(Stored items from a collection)
=====
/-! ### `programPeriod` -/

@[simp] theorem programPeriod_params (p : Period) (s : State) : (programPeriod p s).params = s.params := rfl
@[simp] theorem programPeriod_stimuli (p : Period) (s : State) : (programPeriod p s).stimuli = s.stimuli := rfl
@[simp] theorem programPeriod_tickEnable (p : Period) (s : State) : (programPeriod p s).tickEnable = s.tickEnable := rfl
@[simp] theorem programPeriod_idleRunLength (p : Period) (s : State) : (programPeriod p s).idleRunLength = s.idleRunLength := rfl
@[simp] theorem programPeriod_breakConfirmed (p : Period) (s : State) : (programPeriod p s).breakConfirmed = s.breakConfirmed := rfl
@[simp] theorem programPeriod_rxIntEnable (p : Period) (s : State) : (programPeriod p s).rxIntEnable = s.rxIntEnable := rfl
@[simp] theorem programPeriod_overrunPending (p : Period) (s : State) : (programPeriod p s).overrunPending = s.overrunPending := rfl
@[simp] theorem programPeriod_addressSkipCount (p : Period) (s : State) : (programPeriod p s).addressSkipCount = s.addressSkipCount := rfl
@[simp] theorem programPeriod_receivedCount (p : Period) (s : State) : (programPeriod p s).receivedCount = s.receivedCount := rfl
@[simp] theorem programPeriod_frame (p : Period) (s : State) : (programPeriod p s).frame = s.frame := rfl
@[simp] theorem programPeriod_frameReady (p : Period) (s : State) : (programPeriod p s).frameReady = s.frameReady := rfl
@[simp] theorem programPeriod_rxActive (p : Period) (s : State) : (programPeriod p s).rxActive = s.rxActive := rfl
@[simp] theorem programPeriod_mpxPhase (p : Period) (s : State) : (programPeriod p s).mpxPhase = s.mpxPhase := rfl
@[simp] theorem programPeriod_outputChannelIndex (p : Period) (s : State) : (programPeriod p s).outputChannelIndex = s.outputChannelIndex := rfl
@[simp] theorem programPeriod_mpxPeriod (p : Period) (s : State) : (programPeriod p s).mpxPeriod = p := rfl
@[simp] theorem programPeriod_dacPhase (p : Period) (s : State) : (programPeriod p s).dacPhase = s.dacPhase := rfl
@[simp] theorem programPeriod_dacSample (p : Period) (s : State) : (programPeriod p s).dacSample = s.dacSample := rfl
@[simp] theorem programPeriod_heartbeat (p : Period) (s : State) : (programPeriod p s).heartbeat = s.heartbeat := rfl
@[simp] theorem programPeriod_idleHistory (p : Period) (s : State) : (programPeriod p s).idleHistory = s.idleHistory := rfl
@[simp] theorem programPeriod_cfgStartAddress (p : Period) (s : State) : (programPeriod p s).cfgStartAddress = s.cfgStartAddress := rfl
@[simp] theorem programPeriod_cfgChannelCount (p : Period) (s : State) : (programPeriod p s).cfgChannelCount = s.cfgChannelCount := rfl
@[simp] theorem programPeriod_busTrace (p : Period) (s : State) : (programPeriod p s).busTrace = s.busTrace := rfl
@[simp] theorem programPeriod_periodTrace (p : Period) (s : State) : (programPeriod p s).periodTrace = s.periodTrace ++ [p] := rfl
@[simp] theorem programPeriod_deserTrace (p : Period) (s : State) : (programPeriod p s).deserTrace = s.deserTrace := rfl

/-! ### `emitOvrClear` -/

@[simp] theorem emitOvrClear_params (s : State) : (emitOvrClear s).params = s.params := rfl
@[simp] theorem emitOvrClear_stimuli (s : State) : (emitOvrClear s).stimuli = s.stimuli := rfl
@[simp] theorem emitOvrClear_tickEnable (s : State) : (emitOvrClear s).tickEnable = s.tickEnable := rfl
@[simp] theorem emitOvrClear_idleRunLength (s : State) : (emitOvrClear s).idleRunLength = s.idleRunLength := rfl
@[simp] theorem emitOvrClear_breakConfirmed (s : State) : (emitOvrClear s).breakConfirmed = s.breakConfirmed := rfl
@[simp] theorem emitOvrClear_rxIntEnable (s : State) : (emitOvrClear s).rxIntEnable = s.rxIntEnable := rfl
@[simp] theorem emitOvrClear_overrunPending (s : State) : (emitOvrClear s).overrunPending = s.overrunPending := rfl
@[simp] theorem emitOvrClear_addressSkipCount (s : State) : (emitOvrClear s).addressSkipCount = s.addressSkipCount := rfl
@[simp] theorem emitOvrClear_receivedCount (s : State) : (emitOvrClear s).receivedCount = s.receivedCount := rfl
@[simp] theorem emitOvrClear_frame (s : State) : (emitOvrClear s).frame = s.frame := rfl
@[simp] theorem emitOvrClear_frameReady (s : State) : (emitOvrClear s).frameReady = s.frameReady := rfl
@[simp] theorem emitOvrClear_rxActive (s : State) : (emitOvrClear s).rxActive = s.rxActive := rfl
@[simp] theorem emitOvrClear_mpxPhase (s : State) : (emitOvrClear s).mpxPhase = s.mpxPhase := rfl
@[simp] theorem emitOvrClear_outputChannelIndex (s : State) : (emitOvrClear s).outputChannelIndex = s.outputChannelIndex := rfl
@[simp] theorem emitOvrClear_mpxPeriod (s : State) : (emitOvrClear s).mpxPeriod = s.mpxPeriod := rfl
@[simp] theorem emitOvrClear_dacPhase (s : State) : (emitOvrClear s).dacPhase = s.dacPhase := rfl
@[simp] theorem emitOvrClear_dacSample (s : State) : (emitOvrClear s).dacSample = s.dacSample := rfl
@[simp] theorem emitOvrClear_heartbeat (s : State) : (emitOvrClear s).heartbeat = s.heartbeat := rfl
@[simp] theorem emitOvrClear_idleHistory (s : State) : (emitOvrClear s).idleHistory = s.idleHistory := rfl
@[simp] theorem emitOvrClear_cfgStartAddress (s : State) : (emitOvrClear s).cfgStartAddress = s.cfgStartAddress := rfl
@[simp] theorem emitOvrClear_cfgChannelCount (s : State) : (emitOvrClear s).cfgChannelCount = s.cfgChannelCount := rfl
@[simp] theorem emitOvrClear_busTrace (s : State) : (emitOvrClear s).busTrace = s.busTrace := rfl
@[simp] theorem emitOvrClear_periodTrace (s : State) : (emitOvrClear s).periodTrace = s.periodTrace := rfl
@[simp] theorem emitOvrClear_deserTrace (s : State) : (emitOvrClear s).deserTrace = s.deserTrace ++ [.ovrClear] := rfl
=====
ABOUT THIS TASK. Check the entries above line by line and return each one containing the word "periodTrace".

WRITTEN SOLUTION.
@[simp] theorem programPeriod_periodTrace (p : Period) (s : State) : (programPeriod p s).periodTrace = s.periodTrace ++ [p] := rfl
@[simp] theorem emitOvrClear_periodTrace (s : State) : (emitOvrClear s).periodTrace = s.periodTrace := rfl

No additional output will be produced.